Task to complete:
Extract every line from the records below that contains the word "plain".

-.-.-

-- ==== Sys2Proof/Machine/Stroke.lean ====
section
/-! DEFINITION. Stroke programs: the stroke block, its static checks, and the run of a program on one element (R132 to
R143, R157). -/

namespace Sys2Proof.Machine

variable {s₀ : State}

/-! ### Instructions (R137 to R139) -/

/-- Fields of an instruction word. -/
def iOp (w : Nat) : Nat := w / 2 ^ 26 % 64
def iD (w : Nat) : Nat := w / 2 ^ 22 % 16
def iA (w : Nat) : Nat := w / 2 ^ 16 % 64
def iB (w : Nat) : Nat := w / 2 ^ 10 % 64
def iC (w : Nat) : Nat := w / 2 ^ 4 % 64
def iM (w : Nat) : Nat := w % 16
def iType (w : Nat) : Nat := w / 2 ^ 11 % 32
def iRm (w : Nat) : Nat := w / 2 ^ 9 % 4
def iSat (w : Nat) : Bool := w / 2 ^ 8 % 2 == 1
def iSite (w : Nat) : Nat := w % 256

/-- What an opcode of R139 takes: how many of A, B and C are operands, and what follows them: nothing, the modifier M,
the function code in B, or the conversion tail. -/
inductive Form where
  | plain (n : Nat)
  | modified
  | function
  | tail (n : Nat)
  deriving DecidableEq, Repr

/-- The form of an opcode; none for a reserved one. -/
def formOf : Nat → Option Form
  | 0x01 | 0x09 | 0x0A => some (.plain 1)
  | 0x02 | 0x03 | 0x04 | 0x07 | 0x08 | 0x10 | 0x11 | 0x1D => some (.plain 2)
  | 0x05 | 0x06 | 0x0C => some (.plain 3)
  | 0x0B => some .modified
  | 0x0D | 0x0E | 0x1C | 0x1E => some (.tail 1)
  | 0x12 | 0x13 => some (.tail 0)
  | 0x18 => some .function
  | _ => none

/-- The selectors that an instruction reads. -/
def selectors (w : Nat) : List Nat :=
  match formOf (iOp w) with
  | some (.plain n) => [iA w, iB w, iC w].take n
  | some .modified => [iA w, iB w]
  | some .function => [iA w]
  | some (.tail n) => [iA w].take n
  | none => []

/-- Kinds of values (R138). -/
inductive Kind where
  | float | int
  deriving DecidableEq, Repr

/-! ### The stroke block (R134) -/

/-- A program with its iteration space and operands. -/
structure Stroke where
  rank : Nat
  bf : Bool
  mode : Nat
  axis : Nat
  chunk : Nat
  h0 : Option Nat
  ext : List Nat
  consts : List Val
  /-- What rounding the constants raises. -/
  constFlags : Flags
  instrs : List Nat
  refs : List Nat
  ins : List (Option Tensor)
  outs : List (Option Tensor)
  deriving DecidableEq, Repr

/-- Word `k` of a stroke block. -/
def blkWord (b k : Nat) : Nat := (b >>> (64 * k)) % 2 ^ 64

/-- Extents of a block, as written. -/
def blkExtents (b : Nat) : List Nat :=
  [blkWord b 1 % 2 ^ 24, blkWord b 1 / 2 ^ 24 % 2 ^ 24, blkWord b 2 % 2 ^ 24, blkWord b 2 / 2 ^ 24 % 2 ^ 24,
   blkWord b 3 % 2 ^ 24]

/-- The program's format (R130). -/
def Stroke.fmt (p : Stroke) : Fmt := if p.bf then bf16 else fp32

/-- The lanes of a wave in elements (R130). -/
def Stroke.lanes (p : Stroke) : Nat := if p.bf then 4096 else 2048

-.-.-

Answer section:
  | plain (n : Nat)
  | 0x01 | 0x09 | 0x0A => some (.plain 1)
  | 0x02 | 0x03 | 0x04 | 0x07 | 0x08 | 0x10 | 0x11 | 0x1D => some (.plain 2)
  | 0x05 | 0x06 | 0x0C => some (.plain 3)
  | some (.plain n) => [iA w, iB w, iC w].take n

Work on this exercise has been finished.